BACKGROUND: Trigeminal-mediated headshaking (TMHS) in horses shares clinical features with human trigeminal neuralgia (HTN). Increased levels of the neuropeptide calcitonin gene-related peptide (CGRP) have been found in the blood and cerebrospinal fluid (CSF) of HTN patients. Inhibition of CGRP in humans has shown promise for pain relief. Data on CGRP in horses affected by TMHS are currently lacking but if quantifiable and validated, could assist in developing new diagnostic and more rational therapeutic approaches.

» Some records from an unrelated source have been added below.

-- ==== Sys2Proof/Config.lean ====
section
/-! DEFINITION. The fixed parameters (spec/00_scope.md R6), the open parameters (R7) and the free values
(spec/93_implementation_defined.md U16, U17). -/

namespace Sys2Proof.Config

/-- `HDR`, the header bytes of a datagram (R6). -/
def headerBytes : Nat := 3

/-- `BLK`, the largest payload and the size of one zero block, in bytes (R6). -/
def blockBytes : Nat := 256

/-- `DG_MAX`, the largest datagram, in bytes (R6). -/
def datagramMax : Nat := 259

/-- `CTL_START`, the first byte of the start command (R6, R92). -/
def ctlStartByte : Byte := 0x00

/-- `CTL_STOP`, the only byte of the stop command (R6, R93). -/
def ctlStopByte : Byte := 0x01

/-- `EXPECTED_INIT` (R6). -/
def expectedInit : Counter := 0

/-- The open parameters that change what the block does (R7): `none` is unbounded. -/
structure Params where
  /-- `BUF_CAP`, the capacity of the assembled buffer in bytes. -/
  bufCap : Option Nat
  /-- `PTR_W`, the width of WPTR in bits. -/
  ptrW : Option Nat
deriving DecidableEq, Repr

/-- The defaults of R7: both unbounded. -/
def defaultParams : Params := ⟨none, none⟩

/-! The free values: nothing constrains them. Each is applied to the counter `freeCtr` of State. -/

/-- EXPECTED after a BufferOverflow (U16). -/
opaque freeExpected : Nat → Counter

/-- The bytes ABUF holds after a BufferOverflow (U16). -/
opaque freeAbuf : Nat → List Byte

/-- WPTR after a BufferOverflow (U16). -/
opaque freeWptr : Nat → Nat

/-- SAMPLES after a BufferOverflow (U16). -/
opaque freeSamples : Nat → List Sample

/-- ZREM after a BufferOverflow (U16). -/
opaque freeZrem : Nat → BitVec 16

/-- PLEN after a BufferOverflow (U16). -/
opaque freePlen : Nat → BitVec 9

/-- GS_STATE after a BufferOverflow (U16). -/
opaque freeGsState : Nat → GsState

/-- PBUF after RESET (U17) and after a BufferOverflow (U16). -/
opaque freePbuf : Nat → Vector Byte 256

/-- The bytes DBUF holds once its event is over (U17). -/
opaque freeDbuf : Nat → List Byte

end Sys2Proof.Config
end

OBJECTIVES: This study aimed to quantify and correlate CGRP concentrations in the serum and CSF of horses with TMHS; compare CSF CGRP levels across horses with various neurological, painful, inflammatory and chronic conditions; analyse serum CGRP concentrations before and after exercise-induced headshaking in affected horses versus healthy controls. STUDY DESIGN: Case-control study using bio-banked samples and prospective before-after study. METHODS: CGRP concentrations were measured in CSF and serum using a commercial ELISA kit across healthy controls (CONTROL, n = 5), TMHS-affected horses (n = 30), horses with cervical vertebral stenotic myelopathy (CVSM, n = 10) and horses with non-neurologic painful, inflammatory or chronic conditions (MIXED, n = 8). RESULTS: Median (interquartile range [IQR]) serum CGRP concentration in TMHS horses was 14.9 pg/mL (11.3-19.0 pg/mL), while mean ± SD CGRP CSF concentration was 64.9 ± 6.3 pg/mL. No correlation was found between serum and CSF CGRP (Spearman's rho = -0.04, p = 0.88). CSF CGRP levels were significantly higher in CVSM (73.8 pg/mL; p = 0.011) and lower in MIXED (52.0 pg/mL; p = 0.001) compared to TMHS. Serum CGRP concentrations showed no significant difference between TMHS and CONTROL groups. MAIN LIMITATIONS: Small sample size, lack of CSF samples from healthy controls. CONCLUSIONS: Higher CSF CGRP levels in neurologic conditions may suggest shared underlying mechanisms such as nerve irritation or neuroinflammation. Further research is needed to elucidate CGRP's role in TMHS pathophysiology.